2 Ancient Cypriot slag : A few days before that, we had visited the Museum of Semitic Studies in Cambridge, MA, to see an exhibition on Cyprus, where I was partly raised as a child in the 1950s. A small, somewhat disappointing display, but one thing I commented on was a great shard of iron slag discarded ages ago by early copper smelters on the island. It looked exactly like an opened mass grave: the corpses had that browned, leathery look, intimately nested with people they would probably not have given the time of day in normal life. And mass graves will be found – unless they’ve been ‘tidied up’ – when the Green Line goes down on Cyprus. The Turkish invasion of the northern parts of the island wasn’t quite on the scale established by the SS or Serbs, but there’s a good deal of truth and reconciliation to be done before Turkey or the northern part of Cyprus are allowed into the EU.

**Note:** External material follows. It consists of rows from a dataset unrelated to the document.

-- ==== Sys2Proof/Machine/Activities.lean ====
section
/-! DEFINITION. Line activities: the frame of each step (R54), starting an activity or its next step, ending it (R72, R82,
R92), and the entry into FAULT (R95). -/

namespace Sys2Proof.Machine

/-! ### Frames -/

/-- A frame without item, length or payload. -/
def bareFrame (f : Function) (a : Byte) : Frame := { function := f, address := a, item := 0, length := 0, payload := [] }

/-- A frame with a payload whose length its length character gives. -/
def dataFrame (f : Function) (a item : Byte) (d : List Byte) : Frame :=
  { function := f, address := a, item := item, length := byte d.length, payload := d }

/-- The frame that an activity's present step sends (R54, R87 to R89, R109, R123, R129, R130, R134, R142, R143, R148 to R150,
R155). -/
def Work.frame : Work → Frame
  | .nodeRead _ item len _ _ a => { function := .readItem, address := a, item := item, length := len, payload := [] }
  | .nodeWrite _ item d _ _ a => dataFrame .writeItem a item d
  | .broadcast item d => dataFrame .broadcastWrite 0 item d
  | .poll _ _ _ a => bareFrame .presence a
  | .resolveRelease _ a x => dataFrame .releaseUnless 0 0 (a :: identBytes x)
  | .resolvePresence _ a _ => bareFrame .presence a
  | .move .one _ a t _ => dataFrame .setAddress a 0 [t]
  | .move .two _ _ t _ => bareFrame .presence t
  | .move .stray _ _ t x => dataFrame .releaseUnless 0 0 (t :: identBytes x)
  | .move .three _ a _ _ => bareFrame .presence a
  | .retire _ a _ => bareFrame .release a
  | .unparkAll => bareFrame .unparkAll 0
  | .callUnbound => bareFrame .callUnbound 0
  | .assign _ w _ a => dataFrame .assign 0 0 (identBytes w ++ [a])
  | .releaseStray _ a => bareFrame .release a
  | .park w => dataFrame .park 0 0 (identBytes w)

/-! ### Starting, stepping and ending -/

/-- The engine begins a line activity, in TRANSACTION or CONTEST (R72), with a first attempt (R70) and no retry made. -/
def State.begin (s : State) (g : Seg) (st : EngineState) (w : Work) (o : Option Owner) : State :=
  s.updEngine g fun e =>
    { e with
      state := st
      activity := some { work := w, owner := o, retries := 0 }
      line := { e.line with attempt := some (newAttempt w.frame) } }

/-- The next step of a multi-step activity: its retry count starts at 0 (R84). -/
def State.stepTo (s : State) (g : Seg) (a : Activity) (w : Work) : State :=
  s.updEngine g fun e =>
    { e with
      activity := some { a with work := w, retries := 0 }
      line := { e.line with attempt := some (newAttempt w.frame) } }

/-- The same frame once more (R84). -/
def State.retry (s : State) (g : Seg) (a : Activity) : State :=
  s.updEngine g fun e =>
    { e with
      activity := some { a with retries := a.retries + 1 }
      line := { e.line with attempt := some (newAttempt a.work.frame) } }

/-- The engine with no activity and no attempt. -/
def Engine.cleared (e : Engine) : Engine :=
  { e with offTaken := false, activity := none, line := { e.line with attempt := none } }

/-- The segment is on and no switch-off has been taken during the activity in progress (R92, R93). -/
def Engine.staysOn (e : Engine) : Bool := e.settings.on && !e.offTaken

/-- An engine whose activity has ended (R72): IDLE when the on/off setting is on, otherwise OFF, where the record of the last
pick is cleared (R80). -/
def Engine.afterActivity (e : Engine) : Engine :=
  if e.settings.on then { e.cleared with state := .idle } else { e.cleared with state := .off, tookQueue := false }

/-- The end of an activity (R72, R82). An active pass ends OFF with it when a switch-off was taken during the activity (R92,
R137), also when the setting is on again by then: a pass that R92 ended stays ended (R93; log 33). -/
def State.endActivity (s : State) (g : Seg) : State :=
  let t := s.updEngine g Engine.afterActivity
  if (s.engine g).staysOn then t else t.endPass g .off

/-- The end of a contest activity: a pass that has run 64 contests ends LIMIT, or OFF when a switch-off was taken during the
activity (R137). -/
def State.endContest (s : State) (g : Seg) : State :=
  let t := if (s.engine g).staysOn ∧ Config.passLimit ≤ (s.engine g).pass.contests then s.endPass g .limit else s
  t.endActivity g

/-- A count of the pass record grows. -/
def PassRecord.countLost (c : PassRecord) : PassRecord := { c with lost := c.lost + 1 }

/-! ### Answers of MOVE and RETIRE -/

/-- The step number that a MOVE response carries (R151, R213). -/
def MoveStep.number : MoveStep → Byte
  | .one => 1 | .two | .stray => 2 | .three => 3

/-- The answer of a MOVE whose ladder ends (R151, R213), from the state after the event. -/
def State.moveAnswer (s : State) (h : Handle) (st : Status) (code : Byte) (step : MoveStep) : Answer :=
  { status := st, generation := (s.entry h).generation
    body := [code, step.number, stateCode (s.entry h).state, (s.entry h).address] }

/-- The answer of a RETIRE whose RELEASE ends (R155, R213), from the state after the event. -/
def State.retireAnswer (s : State) (h : Handle) (st : Status) (code : Byte) (unconfirmed : Bool) : Answer :=
  { status := st, generation := (s.entry h).generation
    body := [code, boolByte unconfirmed, stateCode (s.entry h).state] }

/-! ### FAULT -/

/-- What STUCK does to the directory and the counts through the activity in progress (R95): a MOVE or RETIRE returns its
entry (R94); an ASSIGN frees its JOIN_HOLD and counts as lost (R135), and so do a PARK and a RELEASE of a stray (R129,
R134). -/
def State.stuckEffect (s : State) (g : Seg) (w : Work) : State :=
  match w with
  | .move _ h _ _ _ | .retire h _ _ => s.returnEntry h
  | .assign (.rejoin _) _ _ _ | .park _ | .releaseStray _ _ => s.updPass g PassRecord.countLost
  | .assign .newJoin _ _ a | .assign .transfer _ _ a => (s.setMap g a .empty).updPass g PassRecord.countLost
  | .nodeRead _ _ _ _ _ _ | .nodeWrite _ _ _ _ _ _ | .broadcast _ _ | .poll _ _ _ _ | .resolveRelease _ _ _
  | .resolvePresence _ _ _ | .unparkAll | .callUnbound => s

/-- The SEGMENT_FAULT answer of the request that the stuck activity carried (R87, R89, R95, R151, R156). -/
def State.stuckAnswer (s : State) (w : Work) : Answer :=
  match w with
  | .move step h _ _ _ => s.moveAnswer h .segmentFault 0 step
  | .retire h _ _ => s.retireAnswer h .segmentFault 0 false
  | .nodeRead h _ _ _ _ _ | .nodeWrite h _ _ _ _ _ => s.refuse h .segmentFault
  | .broadcast _ _ | .poll _ _ _ _ | .resolveRelease _ _ _ | .resolvePresence _ _ _ | .unparkAll | .callUnbound
  | .assign _ _ _ _ | .releaseStray _ _ | .park _ => Answer.bare .segmentFault 0

/-- The stuck activity's own request is answered. -/
def State.answerStuck (a : Activity) (s : State) : State := s.finishOwner a.owner (s.stuckAnswer a.work)

/-- The engine enters FAULT (R95): the activity ends, the queue and the waiting requests are answered SEGMENT_FAULT, the
pass ends, poll-due, discovery-due and the record of the last pick are cleared, and SEG_FAULT is raised. -/
def State.enterFault (s : State) (g : Seg) (a : Activity) : State :=
  let t := (s.updEngine g Engine.cleared).stuckEffect g a.work
  let t := (t.flushQueue g .segmentFault .fault (State.answerStuck a)).endPass g .fault
  (t.updEngine g fun e => { e with state := .fault, pollDue := false, discoveryDue := false, tookQueue := false }).raise
    .segFault

end Sys2Proof.Machine
end

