-- ==== Sys2Proof/Machine/Levels.lean ====
section
/-! DEFINITION. The levels of the segment lines: what the part drives by phase and bit, the wired level (R49), the glitch filter
(R50), and one cycle of the reference clock (R51, R208). -/

namespace Sys2Proof.Machine

/-! ### What the part drives (R49) -/

/-- Whether bit `k` of the frame is one that the part may be sending in the attempt's phase: in an addressed frame the 11
bits of the address character come before the acknowledge slot and the others after it (R55). -/
def Attempt.sendingBit (a : Attempt) (k : Nat) : Bool :=
  match a.phase with
  | .address => !a.frame.function.addressed || k < 11
  | .body => 11 ≤ k
  | .idleWait | .ownBreak | .replyWait | .reply | .slots | .classWait => false

/-- The level of bit `k` of its frame where the attempt may be sending it: a 0 is dominant, a 1 recessive (R52). None outside
the bits sent: in the idle wait, the acknowledge slot, a reply, the lead-in, the slots and the class window. -/
def Attempt.sends (a : Attempt) (k : Nat) : Option Level :=
  if a.sendingBit k then a.frame.bits[k]?.map fun b => if b then .recessive else .dominant else none

/-- Whether the part drives a break of its own on a segment's line (R63, R71): not in STARTING, unfitted or in FAULT (R49), and
in an OFF engine as `Config.breakOutlastsOff` has it (log 29). -/
def State.pullsBreak (s : State) (g : Seg) : Bool :=
  (s.engine g).line.driving && !s.runState.isStarting && (s.segSetup g).fitted && (s.engine g).state != .fault &&
    ((s.engine g).state != .off || Config.breakOutlastsOff g)

/-- Whether the part sends no frame on a segment's line whatever its line interface holds (R49): in STARTING, unfitted, OFF or in
FAULT. -/
def State.keepsReleased (s : State) (g : Seg) : Bool :=
  s.runState.isStarting || !(s.segSetup g).fitted || (s.engine g).state == .off || (s.engine g).state == .fault

/-- The level that the part drives on a segment's line in a bit time, `k` being the bit of the frame that it has come to if it is
sending one: its own break is dominant, a frame's bit is as sent, and in any other bit time the part releases the line (R49). -/
def State.drives (s : State) (g : Seg) (k : Nat) : Level :=
  if s.pullsBreak g then .dominant
  else if s.keepsReleased g then .recessive
  else
    match (s.engine g).line.attempt with
    | some a => (a.sends k).getD .recessive
    | none => .recessive

/-- The level of a line that several stations drive: dominant if any of them drives dominant (R49). -/
def wired (stations : List Level) : Level := if .dominant ∈ stations then .dominant else .recessive

/-- The level of a segment's line in bit `k` when the nodes drive `nodes` (R49). -/
def State.onWire (s : State) (g : Seg) (k : Nat) (nodes : List Level) : Level := wired (s.drives g k :: nodes)

/-- The raw level of a segment's line (R49, R50): the part's own break, if it drives one, and what stands at the pin (log 36). -/
def State.raw (s : State) (g : Seg) : Level :=
  wired [if s.pullsBreak g then .dominant else .recessive, (s.engine g).line.pin]

/-! ### The glitch filter (R50) -/

/-- One reference cycle of the filter, `raw` being the raw level and `quarter` the cycles of a quarter bit time (R50): the
filtered level follows once the raw level has held a new value for them, and any shorter pulse is dropped. Both runs are then
0: the old one is over and the new one begins. -/
def Line.sample (quarter : Nat) (raw : Level) (l : Line) : Line :=
  if raw = l.level then { l with held := 0 }
  else if l.held + 1 < quarter then { l with held := l.held + 1 }
  else { l with level := raw, held := 0, recessiveRun := 0, dominantRun := 0 }

/-- An engine after one cycle of a running prescaler: the filter of a fitted segment counts it at the segment's rate (R50, R51;
log 36). -/
def State.sampled (s : State) (g : Seg) : Engine :=
  let e := s.engine g
  if (s.segSetup g).fitted then { e with line := e.line.sample (quarterBit (s.segSetup g).rate) (s.raw g) } else e

/-- One cycle of the reference clock: a running prescaler counts it, and with it the line filters (R50, R51, R208; log 3). -/
def State.cycle (s : State) : State :=
  if s.prescaler.running then { s with prescaler := s.prescaler.cycle, engines := Vector.ofFn s.sampled } else s

end Sys2Proof.Machine
end

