-- ==== Sys2Proof/Machine/Restarts.lean ====
section
/-! DEFINITION. The restart controller (10_restart_seeding_and_quiet_operation.md): run states, RESET and the full restart,
the setup image (R194, R216, R217), RESTART, quiet operation and waking. -/

namespace Sys2Proof.Machine

/-! ### The clearing -/

/-- A full restart abandons an engine's activity and releases its line without a break (R71, R72, R98). -/
def Engine.abandoned (e : Engine) : Engine :=
  { e.cleared with state := .off, tookQueue := false, line := { e.line with attempt := none, driving := false } }

/-- An engine as CLEARING leaves it (R98, R104, R118, R192); the settings are not cleared here, and the line's measured level
and runs stay (log 32). -/
def Engine.emptied (e : Engine) : Engine :=
  { e.abandoned with
    queue := [], resolution := [], cursor := 0, pollDue := false, timer := none, expiries := 0, discoveryDue := false,
    pass := noPass, parked := 0, lastServed := .b }

/-- The slot that an exchange's response came from is freed; the copy goes on being sent (R162). -/
def Exchange.detached (x : Exchange) : Exchange := { x with slot := none }

/-- A port's slots freed without responses (R177, R197). -/
def PortState.freed (x : PortState) : PortState :=
  { x with
    slots := Vector.replicate 8 .free, waiting := [], completed := [], waitsFor := none
    exchange := x.exchange.map Exchange.detached }

/-- A port as CLEARING leaves it (R177, R188, R192). -/
def PortState.emptied (x : PortState) : PortState := { x.freed with previous := .none, notices := resetNotices }

/-- The clearing of R192, as one event, after which the phase is LOADING. -/
def State.clearing (s : State) : State :=
  { s with
    runState := .starting .loading
    entries := Vector.replicate 128 (freeEntry 1 false false)
    maps := Vector.replicate 4 (Vector.replicate 200 .empty)
    seeding := false
    portA := s.portA.emptied
    portB := s.portB.emptied
    engines := s.engines.map Engine.emptied }

/-! ### RESET and power -/

/-- A RESET taken, or power applied (R190): STARTING in SETTLING, every line released, every activity abandoned; the rest of
the state stands as it was (R189), but that every engine becomes OFF here and not only at CLEARING (log 20). -/
def State.takeReset (s : State) : State :=
  { s with
    runState := .starting (.settling false), prescaler := s.prescaler.stopped, engines := s.engines.map Engine.abandoned }

/-- RESET_TAKEN after a pulse of `width` microseconds (R190): ignored below 16, taken from 64 on; in between the filter's
choice is a free value (log 7). -/
def State.resetPulse (s : State) (width : Nat) : State :=
  if width < Config.pulseIgnored then s
  else if Config.pulseLong ≤ width then s.takeReset
  else
    let t := { s with freeCount := s.freeCount + 1 }
    if Config.pulseTaken s.freeCount then t.takeReset else t

/-- RESET_RELEASED (R191): in SETTLING the count starts. -/
def State.releaseReset (s : State) : State :=
  match s.runState with
  | .starting (.settling _) => { s with runState := .starting (.settling true) }
  | .starting .clearing | .starting .loading | .run | .quieting | .quiet => s

/-- SETTLING_COMPLETE (R191): the prescaler starts from its starting position and the clearing is taken. -/
def State.settled (s : State) (cycles : Nat) : State :=
  if Config.settlingCycles ≤ cycles ∧ s.runState = .starting (.settling true) then
    { s with prescaler := .start }.clearing
  else s

/-! ### The setup read -/

/-- The read command (R193). -/
def setupCommand : Byte := 0xC6

/-- What the setup read sends on the setup data line at its clock `k`, counted from 1: the read command, most significant bit
first, in the first 8 clocks; from the 9th on it releases the line (R193). -/
def setupDrive (k : Nat) : Option Bool := if 1 ≤ k ∧ k ≤ 8 then some (setupCommand.getLsbD (8 - k)) else none

/-- What the part drives on the setup data line, `k` being the clock of the read that it has come to: only in LOADING anything at
all. In every other phase of STARTING the line is released (R189), and so it is out of STARTING (log 24). -/
def State.setupData (s : State) (k : Nat) : Option Bool := if s.runState.isLoading then setupDrive k else none

/-- The clocks of a whole read: 9 when the memory does not answer, 153 when it does (R193). -/
def setupClocks (answered : Bool) : Nat := if answered then 8 + 1 + Config.imageBits else 8 + 1

/-- The 18 bytes of 144 bits, each byte most significant bit first, in order from the first (R193). -/
def imageOfBits (bits : List Bool) : Image := Vector.ofFn fun k => (bytesOfBits bits).getD k.val 0

/-- What the levels read off the setup data line give, from the 9th clock on (R193): a high answer bit ends the read at once
with no image; a low one is followed by the image's 144 bits. Any other levels are no whole read (log 24). -/
def setupRead (line : List Bool) : Option (Option Image) :=
  match line with
  | [true] => some none
  | false :: bits => if bits.length = Config.imageBits then some (some (imageOfBits bits)) else none
  | _ => none

/-! ### The setup image -/

/-- The intake mode of a coded bit. -/
def modeOf (portAFirst : Bool) : IntakeMode := if portAFirst then .portAFirst else .roundRobin

/-- Byte `k` of the image. -/
def imageByte (m : Image) (k : Nat) : Byte := m.toList.getD k 0

/-- The image's contents for segment `g` (R216): the fitted bit, the three bytes of the segment, the permit bits. An unfitted
segment's bytes are not used: no pool, rate code 0, and its mode's reset value is open (R194; log 8). -/
def imageSegment (m : Image) (g : Seg) : SegSetup :=
  let fitted := (imageByte m 2).getLsbD g.val
  let rm := imageByte m (5 + 3 * g.val)
  { fitted := fitted
    poolLow := if fitted then imageByte m (3 + 3 * g.val) else 0
    poolHigh := if fitted then imageByte m (4 + 3 * g.val) else 0
    rate := if fitted then (rm.extractLsb' 0 3).toNat else 0
    mode := modeOf (if fitted then rm.getLsbD 4 else Config.unfittedPortAFirst g)
    permitA := (imageByte m 15).getLsbD g.val
    permitB := (imageByte m 15).getLsbD (4 + g.val) }

/-- Whether a segment's pool and rate code lie in their ranges; an unfitted segment is not judged (R194, R217). -/
def SegSetup.inRange (x : SegSetup) : Bool :=
  !x.fitted || (1 ≤ x.poolLow.toNat && x.poolLow.toNat ≤ x.poolHigh.toNat && x.poolHigh.toNat ≤ 200 && x.rate ≤ 5)

/-- The segments of an image. -/
def imageSegments (m : Image) : Vector SegSetup 4 :=
  #v[imageSegment m 0, imageSegment m 1, imageSegment m 2, imageSegment m 3]

/-- Whether an image is accepted (R194): signature, checksum, and the ranges of fitted segments. -/
def imageAccepted (m : Image) : Bool :=
  word16 (imageByte m 0) (imageByte m 1) == 0x6B3D &&
    crc (m.toList.take 16) == word16 (imageByte m 16) (imageByte m 17) && (imageSegments m).all SegSetup.inRange

/-- The fixed setup that the setup read gives (R194): the image's contents when the memory answered and the image is
accepted, the defaults otherwise. -/
def setupOf (image : Option Image) : Setup :=
  match image with
  | some m => if imageAccepted m then { segments := imageSegments m, loaded := true } else defaultSetup
  | none => defaultSetup

/-- An engine as the event that enters RUN leaves it (R71, R73, R98, R101, R195). Both runs of the line start at 0; its level
stays as last measured, for no rule gives it (log 32). -/
def Engine.started (e : Engine) (x : SegSetup) : Engine :=
  { e with
    settings := resetSettings x.fitted x.mode
    state := if x.fitted then .idle else .off
    timer := if x.fitted then some 100 else none
    line := { e.line with recessiveRun := 0, dominantRun := 0 } }

/-- The entry to RUN (R195): the fixed setup is written and the part enters RUN with the seeding window open. -/
def State.enterRun (s : State) (image : Option Image) : State :=
  if s.runState = .starting .loading then
    let x := setupOf image
    let t :=
      { s with
        runState := .run
        setup := x
        seeding := true
        engines := s.engines.zipWith Engine.started x.segments }
    let t := t.raise .restarted
    if x.loaded then t else t.raise .setupDefaulted
  else s

/-- The end of the setup read (R193, R195): a whole read is judged and the part enters RUN. -/
def State.readEnds (s : State) (line : List Bool) : State :=
  match setupRead line with
  | some image => s.enterRun image
  | none => s

/-! ### The retain restart -/

/-- An entry after a retain restart (R27): PRESENT, CONFLICT, MOVING and RETIRING become SEEDED, SEEDED stays, both with
silence 0; ABSENT and FREE stay as they are. -/
def Entry.retained (e : Entry) : Entry :=
  match e.state with
  | .present | .conflict | .moving _ _ | .retiring _ _ | .seeded => { e with state := .seeded, silence := 0, age := 0 }
  | .absent | .free => e

/-- A map slot after a retain restart (R27): only HELD is kept. -/
def MapSlot.retained : MapSlot → MapSlot
  | .held h => .held h
  | .reserved _ | .joinHold | .empty => .empty

/-- A line after a retain restart (R71, R197): an attempt from ADDRESS onwards is cut off with the part's own break. R71 drives it
from the next bit time, and no rule gives the filtered level and the runs in the restart's event or until the break has
passed the filter: they stay as they stand (DESIGN CHOICE, log 29). -/
def Line.cutOff (l : Line) : Line :=
  match l.attempt with
  | some a => if a.begun then { l with attempt := none, driving := true } else { l with attempt := none }
  | none => l

/-- The state of an engine after a retain restart (R72, R99, R197). -/
def Engine.stateRetained (e : Engine) : EngineState :=
  match e.state with
  | .transaction | .contest => if e.settings.on then .idle else .off
  | .off => .off
  | .idle => .idle
  | .fault => .fault

/-- The engine of segment `g` after a retain restart (R99, R104, R118, R197). -/
def Engine.retained (g : Seg) (e : Engine) : Engine :=
  { e with
    state := e.stateRetained
    queue := [], resolution := [], pass := noPass, pollDue := false, discoveryDue := false, expiries := 0
    tookQueue := false, offTaken := false, activity := none
    line := if e.stateRetained = .off then e.line.cutOff.switchedOff g else e.line.cutOff }

/-- One entry of the retain restart, with its generation and its watchers (R12, R27). -/
def State.retainEntry (s : State) (h : Handle) : State := s.change h (s.entry h).retained

/-- RESTART(RETAIN), as one event (R197). The run state becomes RUN, as R189 and R197 give it, also from QUIETING, although the
table of R177 leaves the run state of the status byte unchanged (DEDUCED, log 38). -/
def State.retainRestart (s : State) : State :=
  let t :=
    { s with
      runState := .run
      maps := s.maps.map (·.map MapSlot.retained)
      seeding := false
      portA := s.portA.freed
      portB := s.portB.freed
      engines := Vector.ofFn fun g => (s.engine g).retained g }
  (allHandles.foldl State.retainEntry t).raise .restarted

/-- RESTART(FULL) (R196): every line released, every activity abandoned, and the clearing taken in the same event. -/
def State.fullRestart (s : State) : State := s.clearing

/-- The dispatch of a RESTART of the given kind. A RESTART that names neither kind is answered BAD_REQUEST by either row
(log 10); one that names the other kind is that row's. -/
def State.dispatchRestart (s : State) (p : PortId) (k : RestartKind) (f : State → State) : State :=
  s.dispatch p .restart fun i r =>
    match bodyRestart r.body with
    | none => s.finish p i badRequest
    | some k' => if k' = k then f s else s

/-! ### Quiet operation -/

/-- QUIET (R203). -/
def serveQuiet (s : State) (_ : PortId) (body : List Byte) : State × Answer :=
  match bodyNone body with
  | none => (s, badRequest)
  | some () =>
    if s.runState = .run ∧ s.seeding = false then ({ s with runState := .quieting }, Answer.bare .ok 0)
    else (s, Answer.bare .wrongState 0)

/-- The dispatch of a WAKE (R206): in QUIETING it returns the run state to RUN and records QUIETING (log 11). One with a body
is answered BAD_REQUEST and leaves the run state as it is, also in QUIETING (log 35). -/
def State.dispatchWake (s : State) (p : PortId) : State :=
  s.dispatch p .wake fun i r =>
    match bodyNone r.body with
    | none => s.finish p i badRequest
    | some () =>
      let woke := match s.runState with | .quieting => .quieting | .quiet => .quiet | .run | .starting _ => r.woke
      s.wake.finish p i { status := .ok, generation := 0, body := [wokeCode woke] }

/-- Whether an engine carries an orphaned request (R204). -/
def Engine.orphaned (e : Engine) : Bool :=
  match e.activity with
  | some { work := _, owner := some o, retries := _ } => o.slot.isNone
  | some { work := _, owner := none, retries := _ } | none => false

/-- The drain condition (R204). -/
def State.drained (s : State) : Bool :=
  !s.portA.slots.any Slot.isBusy && !s.portB.slots.any Slot.isBusy && s.engines.all (fun e => e.queue.isEmpty && !e.orphaned)

/-- DRAIN_COMPLETE (R204). -/
def State.drain (s : State) : State :=
  if s.runState = .quieting ∧ s.drained = true then { s with runState := .quiet } else s

/-! ### The commands -/

/-- RESTART_FULL (R196). -/
def execRestartFull (p : PortId) (s : State) : Host.Outcome State Fault Refusal :=
  .next (s.dispatchRestart p .full State.fullRestart)

/-- RESTART_RETAIN (R197). -/
def execRestartRetain (p : PortId) (s : State) : Host.Outcome State Fault Refusal :=
  .next (s.dispatchRestart p .retain State.retainRestart)

/-- QUIET (R203). -/
def execQuiet (p : PortId) (s : State) : Host.Outcome State Fault Refusal := .next (s.serve p .quiet serveQuiet)

/-- WAKE (R206). -/
def execWake (p : PortId) (s : State) : Host.Outcome State Fault Refusal := .next (s.dispatchWake p)

/-- DRAIN_COMPLETE (R204). -/
def execDrainComplete (s : State) : Host.Outcome State Fault Refusal := .next s.drain

/-- RESET_TAKEN (R190). -/
def execResetTaken (width : Nat) (s : State) : Host.Outcome State Fault Refusal := .next (s.resetPulse width)

/-- POWER_APPLIED (R190). -/
def execPowerApplied (s : State) : Host.Outcome State Fault Refusal := .next s.takeReset

/-- RESET_RELEASED (R191). -/
def execResetReleased (s : State) : Host.Outcome State Fault Refusal := .next s.releaseReset

/-- SETTLING_COMPLETE (R191, R192). -/
def execSettlingComplete (cycles : Nat) (s : State) : Host.Outcome State Fault Refusal := .next (s.settled cycles)

/-- SETUP_READ_END (R194, R195). -/
def execSetupReadEnd (line : List Bool) (s : State) : Host.Outcome State Fault Refusal := .next (s.readEnds line)

end Sys2Proof.Machine
end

3 Barbed wire : Last night I began a book I bought in Cambridge: Barbed Wire: A Political History. In the book, originally published in France, Olivier Razac explores the role of barbed wire, first patented in the US in 1874, in three great disasters: the physical elimination and then the ethnocide of the North American Indians; the unthinkable bloodbath of modern war; and at the center of the totalitarian catastrophe, the concentration camps and the Jewish and Gypsy genocides.
4 Human nature : Like photography, barbed wire’s uses reflect human nature. The same technology that enable Arthus-Bertrand to capture the beauty in everything from the symbols on airport taxiing areas to offshore windfarms, enabled SS soldiers to capture the outrages they performed on innocents – with the resulting photos sometimes found on their own corpses later in the war. Barbed wire could be presented as highly eco-efficient, in that it takes very small amounts of material to do work that would otherwise take huge amounts of stone, concrete or earth-moving, but in the end it’s what we choose to do with an such innovations that really counts.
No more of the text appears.